На сей раз странные пути отца Модеста привели путешественников в одноэтажный мещанский дом под высокими ветлами.
- Быть может, святой отец, нас здесь не обнаружат, - заметил Роскоф, оглядывая горницу с обшитыми тесом стенами. - Но вить и мы эдак никого не найдем.
Из-за стены доносился хохот: Параша и Катя явственно увлеклись обратным превращением цыганки в мальчика.
- Охотились ли Вы на манок? Его еще надлежит изготовить, - отец Модест подошел к дверям. - Катерина, где остался настоящий ларец? В Петербурге?
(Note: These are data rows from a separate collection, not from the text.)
/-- R62: END_TEST from the level above a count down to level 0; `none` where no level loops. -/
def Ctx.endTest (x : Ctx) (cov : Word → Bool) : Nat → Ctx × Bool
  | 0 => (x, false)
  | n + 1 =>
    let l := x.loop n
    if l.act && cov l.endw then
      let l1 := { l with lc := l.lc + 1 }
      if l1.lc.toNat < l1.trip.toNat then ({ x.setLoop n l1 with pc := l1.start }, true)
      else (x.setLoop n { l1 with act := false }).endTest cov n
    else x.endTest cov n

/-- R203: the detector's update with an interval's first load and whether it stored. -/
def Spin.update (p : Spin) (load : Option (Word × Word)) (stored : Bool) : Spin :=
  match load with
  | some (a, v) => if !stored && a == p.addr && v == p.val then { p with n := p.n + 1 } else { p with n := 0, addr := a, val := v }
  | none => { p with n := 0 }

/-- R203: the updates of closed intervals are made in their order, each once its first load has returned; with it, whether a count of
64 calls for a yield. -/
def Spin.drain (p : Spin) : List Interval → Spin × Bool
  | [] => ({ p with pend := [] }, false)
  | i :: t =>
    match i.load with
    | some (_, none) => ({ p with pend := i :: t }, false)
    | l =>
      let q := p.update (l.bind fun r => r.2.map fun v => (r.1, v)) i.stored
      let r := q.drain t
      (r.1, decide (64 ≤ q.n) || r.2)

/-- R203: a backward transfer ends an interval; while N stands at 64 or above the context yields. -/
def Spin.backward (p : Spin) : Spin × Bool :=
  let r := ({ p with cur := ⟨p.cur.num + 1, none, false⟩ } : Spin).drain (p.pend ++ [p.cur])
  (r.1, r.2 || decide (64 ≤ r.1.n))

/-- R203: the first load of interval `n` has returned `v`. -/
def Interval.returned (n : Nat) (v : Word) (i : Interval) : Interval :=
  if i.num = n then { i with load := i.load.map fun l => (l.1, some v) } else i
def Spin.returned (p : Spin) (n : Nat) (v : Word) : Spin × Bool :=
  ({ p with cur := p.cur.returned n v } : Spin).drain (p.pend.map (Interval.returned n v))

/-- R203: the running interval has issued a store or what counts as one. -/
def Spin.stores (p : Spin) : Spin := { p with cur := { p.cur with stored := true } }

/-- R160: the core does not choose the context again until every other ready context has issued once. -/
def Core.passOver (x : Core) (k : Nat) : Core :=
  x.setCtx k { x.ctx k with yieldTo := [0, 1, 2, 3].filter fun j => j != k && (x.ctx j).task.isSome }

/-- R203: a context whose count has reached 64 yields at its backward transfers. -/
def Core.spinBack (x : Core) (k : Nat) : Core :=
  let t := x.ctx k
  let p := t.spin.backward
  let x := x.setCtx k { t with spin := p.1 }
  if p.2 then x.passOver k else x

/-- The program counter steps past an instruction of `len` words (R58, R62). -/
def Core.advance (x : Core) (k len : Nat) : Core :=
  let t := x.ctx k
  match t.delay with
  | some d =>
    if d.left = 2 then x.setCtx k { t with pc := t.pc + 8, delay := some { d with left := 1 } }
    else if d.taken then
      let x := x.setCtx k { t with pc := d.target, delay := none }
      if d.target.toNat ≤ (t.pc - 16).toNat then x.spinBack k else x
    else
      let (t, back) := ({ t with pc := t.pc + 8, delay := none } : Ctx).endTest (covers t.pc len) 4
      let x := x.setCtx k t
      if back then x.spinBack k else x
  | none =>
    let (t, back) := ({ t with pc := t.pc + BitVec.ofNat 64 (8 * len) } : Ctx).endTest (covers t.pc len) 4
    let x := x.setCtx k t
    if back then x.spinBack k else x

/-- Instructions the context has issued after an access (R131). -/
def Access.later (a : Access) : Nat := a.after - 1

/-- Counting an issued instruction (R82, R124, R131, R160). -/
def Ctx.counted (x : Ctx) : Ctx :=
  { x with
    resv := x.resv.map fun r => { r with issued := r.issued + 1 }
    acc := x.acc.map fun a => { a with after := a.after + 1 } }
def Core.countIssue (x : Core) (k : Nat) : Core :=
  let x := x.setCtx k (x.ctx k).counted
  let free := fun (x : Core) j => x.setCtx j { x.ctx j with yieldTo := (x.ctx j).yieldTo.filter (· != k) }
  { [0, 1, 2, 3].foldl (fun x j => if (x.ctx j).yieldTo.isEmpty then x else free x j) x with last := k, issued := true }

/-! ## The frame of an instruction (R30) -/

/-- What the body of an instruction answers. -/
inductive Issue where
  /-- the effect is done; the program counter steps past the instruction -/
  | done (s : State)
  /-- the effect is done and has set the program counter -/
  | jump (s : State)
  /-- a trap is raised; the instruction has no effect -/
  | trap (cause : Nat) (info : Word)
  /-- a trap is raised after the side effect the spec gives the refusal (R368, R416) -/
  | trapAfter (s : State) (cause : Nat) (info : Word)
  /-- the instruction is held at issue; the state given changes nothing architectural but a query or a wake -/
  | wait (s : State)
  /-- the context parks on a missing translation (R282): access kind and address -/
  | park (acc : Nat) (ea : Word)
  deriving Repr

/-- A held instruction issues again in a later cycle (R125). -/
def State.hold (s : State) : State := s.modMe fun x => { x with held := true }

/-- R282: park, and hand a KIND 1 record to the die. -/
def State.parkMe (s : State) (acc : Nat) (ea : Word) : State :=
  let pc := s.me.pc
  let s := s.modMe fun x => { x.stopClear with run := .parked acc ea, since := s.now }
  let d := dieOf s.curCore
  let r : FaultRec := { ref := s.me.tid, kind := 1, acc := acc, ea := ea, pc := pc, idx := 0, core := s.curCore, ctx := s.curCtx }
  s.setDie d { s.die d with waiting := (s.die d).waiting ++ [r] }

/-- The state after an instruction of `len` words whose body answered. -/
def State.finish (s : State) (len : Nat) : Issue → State
  | .done t => t.modMy fun x => (x.countIssue s.curCtx).advance s.curCtx len
  | .jump t => t.modMy fun x => x.countIssue s.curCtx
  | .trap cause info => (s.modMy fun x => { x with last := s.curCtx, issued := true }).raise s.curCore s.curCtx cause info s.me.pc
  | .trapAfter t cause info => (t.modMy fun x => { x with last := s.curCtx, issued := true }).raise s.curCore s.curCtx cause info s.me.pc
  | .wait t => t.hold
  | .park acc ea => s.parkMe acc ea

/-- The pending bits of predicates (R128). -/
def Core.predPending (x : Core) (k n : Nat) : Bool :=
  x.landings.any fun l => l.effs.any fun e => match e with | .pred c m _ _ _ => c == k && m == n | _ => false

/-- The condition of a scalar guard (R29). -/
def Ctx.guardTrue (x : Ctx) (g : Guard) : Bool := g.g == 31 || ((x.rdP g.g.toNat).getLsbD 0 != g.gn)
/-- The lane mask of a vector instruction (R29). -/
def Ctx.mask (x : Ctx) (g : Guard) : Lanes :=
  if g.g == 31 then allLanes else if g.gn then ~~~(x.rdP g.g.toNat) else x.rdP g.g.toNat

def predInfo (n : Nat) : Word := BitVec.ofNat 64 (2 ^ 63 + n)

/-- No outstanding load will write the scalar register (R77, R125). -/
def Ctx.free (x : Ctx) (n : Nat) : Bool := n == 0 || n ≥ 64 || x.acc.all fun a => a.kind.dst != n

/-- A scalar register or predicate (64 + n) may be read in this cycle (R65, R73, R77). -/
def Core.ready (x : Core) (k n : Nat) : Bool := Tab.get (fun _ => 0) (x.ctx k).busy n ≤ x.clock && (x.ctx k).free n

/-- Privilege check (check 2). -/
def State.lowLevel (s : State) (lvl : Nat) : Bool := decide (s.me.level < lvl)

/-- Word 0 of an instruction, for trap.info of cause 0x02. -/
def word0 (i : Instr) : Word := match encode i with | some (w :: _) => w | _ => 0

/-- Checks 2 and 3 of R30; the body learns whether the guard holds. `lvl` is the level the instruction needs. -/
def State.issueGuard (s : State) (i : Instr) (len lvl : Nat) (gd : Guard) (body : State → Bool → Issue) : Out :=
  .next <| s.finish len <|
    if s.lowLevel lvl then .trap 0x02 (word0 i)
    else if gd.g != 31 && !s.myCore.ready s.curCtx (64 + gd.g.toNat) then .wait s
    else if gd.g != 31 && s.me.dbgPend.getLsbD 0 && s.myCore.predPending s.curCtx gd.g.toNat then .trap 0x09 (predInfo gd.g.toNat)
    else if gd.g != 31 && s.me.mark gd.g.toNat then .trap 0x04 (predInfo gd.g.toNat)
    else body s (s.me.guardTrue gd)

/-- The interlocks of R65 and R77: `rd` are the scalar registers and predicates (64 + n) read. What an instruction only writes holds
nothing (R77). -/
def State.interlock (s : State) (rd : List Nat) (body : Issue) : Issue :=
  if rd.all (s.myCore.ready s.curCtx) then body else .wait s

/-- A scalar-guarded instruction of `len` words: a false guard ends it without effect (R29). -/
def State.issueAt (s : State) (i : Instr) (len lvl : Nat) (gd : Guard) (rd : List Nat) (body : State → Issue) : Out :=
  s.issueGuard i len lvl gd fun s g => if g then s.interlock rd (body s) else .done s

/-- A scalar-guarded instruction of one word at task level. -/
def State.issue (s : State) (i : Instr) (gd : Guard) (regs : List Nat) (body : State → Issue) : Out :=
  s.issueAt i 1 0 gd regs body

/-- R128: read predicates at check 6, unmarked where exactness is asked for at check 7 (R55). -/
def State.checkPreds (s : State) (ps exact : List Nat) (body : Issue) : Issue :=
  match ps.find? fun n => s.me.dbgPend.getLsbD 0 && s.myCore.predPending s.curCtx n with
  | some n => .trap 0x09 (predInfo n)
  | none =>
    match exact.find? fun n => s.me.mark n with
    | some n => .trap 0x04 (predInfo n)
    | none => body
- Ой, не знаю, я раньше ушла, чем она его пристроила, - крикнула в ответ Катя, а затем возникла в дверях уже в мужском наряде. - Должно быть, где у Петряевой вдовы припрятала.
- Вид ларца я хорошо помню, - задумался отец Модест, - но…
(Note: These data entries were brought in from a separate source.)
-- ==== Sys2Proof/Machine/Scalar.lean ====
section
/-! DEFINITION. The scalar integer instructions (spec/03 R65-R68). -/

namespace Sys2Proof.Machine

/-- A scalar result of two registers (R65): interlocked, with its latency. -/
def State.alu2 (s : State) (i : Instr) (f : RF) (lat : Nat) (op : Word → Word → Word) : Out :=
  s.issue i f.gd [f.a.toNat, f.b.toNat] fun s => .done (s.putS f.d.toNat (op (s.getS f.a) (s.getS f.b)) lat)

/-- A scalar result of one register. -/
def State.alu1 (s : State) (i : Instr) (f : RF) (lat : Nat) (op : Word → Word) : Out :=
  s.issue i f.gd [f.a.toNat] fun s => .done (s.putS f.d.toNat (op (s.getS f.a)) lat)

/-- A scalar result of a register and the sign-extended immediate. -/
def State.aluI (s : State) (i : Instr) (f : IF) (op : Word → Word → Word) : Out :=
  s.issue i f.gd [f.a.toNat] fun s => .done (s.putS f.d.toNat (op (s.getS f.a) (f.x.signExtend 64)) 1)

/-! ## The functions of R66 and R67 -/

def mulHighS (a b : Word) : Word := (a.signExtend 128 * b.signExtend 128).extractLsb' 64 64
def mulHighU (a b : Word) : Word := (a.setWidth 128 * b.setWidth 128).extractLsb' 64 64
def divS (a b : Word) : Word := if b = 0 then BitVec.allOnes 64 else a.sdiv b
def divU (a b : Word) : Word := if b = 0 then BitVec.allOnes 64 else a / b
def remS (a b : Word) : Word := if b = 0 then a else a.srem b
def remU (a b : Word) : Word := if b = 0 then a else a % b
def shiftL (a b : Word) : Word := if 64 ≤ b.toNat then 0 else a <<< b.toNat
def shiftR (a b : Word) : Word := if 64 ≤ b.toNat then 0 else a >>> b.toNat
def shiftA (a b : Word) : Word := if 64 ≤ b.toNat then lanes64 (a.getLsbD 63) else a.sshiftRight b.toNat
where lanes64 (b : Bool) : Word := if b then BitVec.allOnes 64 else 0
def rotL (a b : Word) : Word := a.rotateLeft (b.toNat % 64)
def clz (a : Word) : Word := if a = 0 then 64 else BitVec.ofNat 64 (63 - Nat.log2 a.toNat)
/-- Zero bits below the lowest one of `n` bits. -/
def ctzNat : Nat → Nat → Nat
  | 0, _ => 0
  | n + 1, v => if v % 2 = 1 then 0 else 1 + ctzNat n (v / 2)
def ctz (a : Word) : Word := BitVec.ofNat 64 (ctzNat 64 a.toNat)
/-- One bits among the low `n`. -/
def popNat : Nat → Nat → Nat
  | 0, _ => 0
  | n + 1, v => v % 2 + popNat n (v / 2)
def popc (a : Word) : Word := BitVec.ofNat 64 (popNat 64 a.toNat)
def minS (a b : Word) : Word := if b.toInt < a.toInt then b else a
def maxS (a b : Word) : Word := if a.toInt < b.toInt then b else a
def minU (a b : Word) : Word := if b.toNat < a.toNat then b else a
def maxU (a b : Word) : Word := if a.toNat < b.toNat then b else a
/-- Extend the low `w` bits. -/
def extend (signed : Bool) (w : Nat) (a : Word) : Word :=
  if signed then BitVec.ofInt 64 (sInt w a.toNat) else BitVec.ofNat 64 (a.toNat % 2 ^ w)
/-- R66: BFX. -/
def fieldGet (signed : Bool) (pos len : Nat) (a : Word) : Word := extend signed len (a >>> pos)
/-- R66: BFI. -/
def fieldPut (pos len : Nat) (d a : Word) : Word :=
  let m : Word := BitVec.ofNat 64 (2 ^ len - 1) <<< pos
  (d &&& ~~~m) ||| ((a <<< pos) &&& m)

/-! ## The instructions -/

/-- ADD (R66). -/
def execAdd (f : RF) (s : State) : Out := s.alu2 (.add f) f 1 fun a b => a + b

/-- SUB (R66). -/
def execSub (f : RF) (s : State) : Out := s.alu2 (.sub f) f 1 fun a b => a - b

/-- MUL (R66). -/
def execMul (f : RF) (s : State) : Out := s.alu2 (.mul f) f 3 fun a b => a * b

/-- MULH (R66). -/
def execMulh (f : RF) (s : State) : Out := s.alu2 (.mulh f) f 3 fun a b => mulHighS a b

/-- MULHW (R66). -/
def execMulhw (f : RF) (s : State) : Out := s.alu2 (.mulhw f) f 3 fun a b => mulHighU a b

/-- DIV (R66, R67). -/
def execDiv (f : RF) (s : State) : Out := s.alu2 (.div f) f 34 fun a b => divS a b

/-- DIVW (R66, R67). -/
def execDivw (f : RF) (s : State) : Out := s.alu2 (.divw f) f 34 fun a b => divU a b

/-- REM (R66, R67). -/
def execRem (f : RF) (s : State) : Out := s.alu2 (.rem f) f 34 fun a b => remS a b

/-- REMW (R66, R67). -/
def execRemw (f : RF) (s : State) : Out := s.alu2 (.remw f) f 34 fun a b => remU a b

/-- AND (R66). -/
def execAnd (f : RF) (s : State) : Out := s.alu2 (.and f) f 1 fun a b => a &&& b

/-- OR (R66). -/
def execOr (f : RF) (s : State) : Out := s.alu2 (.or f) f 1 fun a b => a ||| b

/-- XOR (R66). -/
def execXor (f : RF) (s : State) : Out := s.alu2 (.xor f) f 1 fun a b => a ^^^ b

/-- ANDN (R66). -/
def execAndn (f : RF) (s : State) : Out := s.alu2 (.andn f) f 1 fun a b => a &&& ~~~b

/-- SHL (R66). -/
def execShl (f : RF) (s : State) : Out := s.alu2 (.shl f) f 1 fun a b => shiftL a b

/-- SHR (R66). -/
def execShr (f : RF) (s : State) : Out := s.alu2 (.shr f) f 1 fun a b => shiftR a b

/-- SAR (R66). -/
def execSar (f : RF) (s : State) : Out := s.alu2 (.sar f) f 1 fun a b => shiftA a b

/-- ROT (R66). -/
def execRot (f : RF) (s : State) : Out := s.alu2 (.rot f) f 1 fun a b => rotL a b

/-- MIN (R66). -/
def execMin (f : RF) (s : State) : Out := s.alu2 (.min f) f 1 fun a b => minS a b

/-- MAX (R66). -/
def execMax (f : RF) (s : State) : Out := s.alu2 (.max f) f 1 fun a b => maxS a b

/-- MINW (R66). -/
def execMinw (f : RF) (s : State) : Out := s.alu2 (.minw f) f 1 fun a b => minU a b

/-- MAXW (R66). -/
def execMaxw (f : RF) (s : State) : Out := s.alu2 (.maxw f) f 1 fun a b => maxU a b

/-- ADDI (R66). -/
def execAddi (f : IF) (s : State) : Out := s.aluI (.addi f) f fun a m => a + m

/-- ANDI (R66). -/
def execAndi (f : IF) (s : State) : Out := s.aluI (.andi f) f fun a m => a &&& m

/-- ORI (R66). -/
def execOri (f : IF) (s : State) : Out := s.aluI (.ori f) f fun a m => a ||| m

/-- CLZ (R66). -/
def execClz (f : RF) (s : State) : Out := s.alu1 (.clz f) f 1 (clz)

/-- CTZ (R66). -/
def execCtz (f : RF) (s : State) : Out := s.alu1 (.ctz f) f 1 (ctz)

/-- POPC (R66). -/
def execPopc (f : RF) (s : State) : Out := s.alu1 (.popc f) f 1 (popc)

/-- SEXT (R66). -/
def execSext (f : RF) (s : State) : Out := s.alu1 (.sext f) f 1 (extend true (tyWidth f.ty.toNat))

/-- ZEXT (R66). -/
def execZext (f : RF) (s : State) : Out := s.alu1 (.zext f) f 1 (extend false (tyWidth f.ty.toNat))

/-- MOV (R66). -/
def execMov (f : RF) (s : State) : Out := s.alu1 (.mov f) f 1 (fun a => a)

/-- LI (R66). -/
def execLi (f : IF) (s : State) : Out := s.aluI (.li f) f fun _ m => m

/-- LIH (R66, R67): reads its own destination. -/
def execLih (f : IF) (s : State) : Out :=
  s.issue (.lih f) f.gd [f.d.toNat] fun s =>
    .done (s.putS f.d.toNat (f.x ++ (s.getS f.d).extractLsb' 0 32) 1)

/-- SEL (R66, R55): lane 0 of an unmarked predicate. -/
def execSel (f : RF) (s : State) : Out :=
  s.issue (.sel f) f.gd [f.a.toNat, f.b.toNat, 64 + f.c.toNat] fun s =>
    s.checkPreds [f.c.toNat] [f.c.toNat] <|
      .done (s.putS f.d.toNat (if (s.me.rdP f.c.toNat).getLsbD 0 then s.getS f.a else s.getS f.b) 1)

/-- CMP (R66, R68): every lane of the predicate, mark cleared (R54). -/
def execCmp (f : RF) (s : State) : Out :=
  s.issue (.cmp f) f.gd [f.a.toNat, f.b.toNat] fun s =>
    .done (s.putP f.d.toNat (lanesOf (ccIntEval f.fn.toNat 64 (s.getS f.a).toNat (s.getS f.b).toNat)) false 1)

/-- CMPI (R66, R68): B holds the condition code. -/
def execCmpi (f : IF) (s : State) : Out :=
  s.issue (.cmpi f) f.gd [f.a.toNat] fun s =>
    .done (s.putP f.d.toNat (lanesOf (ccIntEval f.b.toNat 64 (s.getS f.a).toNat (f.x.signExtend 64).toNat)) false 1)

/-- ADDX (R66): FN is the shift. -/
def execAddx (f : RF) (s : State) : Out := s.alu2 (.addx f) f 1 fun a b => a + (b <<< f.fn.toNat)

/-- BFX (R66, R67): C is the position, FN the length; TY 3 extends the sign. -/
def execBfx (f : RF) (s : State) : Out := s.alu1 (.bfx f) f 1 (fieldGet (f.ty == 3) f.c.toNat f.fn.toNat)

/-- BFI (R66, R67): reads its own destination. -/
def execBfi (f : RF) (s : State) : Out :=
  s.issue (.bfi f) f.gd [f.a.toNat, f.d.toNat] fun s =>
    .done (s.putS f.d.toNat (fieldPut f.c.toNat f.fn.toNat (s.getS f.d) (s.getS f.a)) 1)

end Sys2Proof.Machine
end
- Откуда ж Вы можете его помнить, святой отец, коли ни разу не видали?
- Уж будто, - отец Модест засмеялся. - Сабуровы-старшие хранили его в секретном ящике сзади письменного стола. Невелик труд найти, а знать видимость на всяк случай не помешает.
- Так Вы в дом тайком залезали, отче? - В голосе Кати явственно прозвучало уважение.
- Само собой, залезал, но сейчас не в том дело. - Отец Модест нахмурился, затем провел указательным перстом по лбу, как бы разглаживая в задумчивости морщину. - Коли мы не ведаем, где настоящий ларец, так не станем и тратить время, его копируя. Вдруг как-то он попал к Венедиктову? Нет, уложим подделку в самый простой ящичек вроде тех, что у бакалейщиков идет под молотый перец. Надобно еще найти лавку стеклянных безделок.
- Да зачем искать? Мало ль на мне было этой дряни? - Катя сверкнула зубами в улыбке. - Вот все это и сложим.
- Но погодите, святой отец, - вмешался Роскоф. - Кого ж Вы хотите провести фальшивыми побрякушками? Неужто слуг этого самого Венедиктова? Не похож он на простеца.
- Друзья мои, план мой прост, - отец Модест остановил Роскофа предупреждающим жестом руки. - Нам надлежит разделиться. Кто-то открытым образом поселится в гостинице вместе с подложными драгоценностями. Дальше надобно лишь держать ухо востро и вовремя оставить их без присмотра. Уверяю вас, никто не станет, воруя, брать с собою лупу. Довольно беглого взгляда, дабы удостовериться, что перед тобою именно украшения, особенно ежели нет оснований ждать подвоху. Хватаешь да бежишь со всех ног, а уж разбираешься после. Такова манера татя. Мы же пустимся тайно следом за ворами, и они приведут нас к Венедиктову, а следовательно, и к Нелли.
- Не могу не одобрить сего плана действий, - воскликнул Роскоф. - Но единственной ли будет эта попытка сыскать Нелли?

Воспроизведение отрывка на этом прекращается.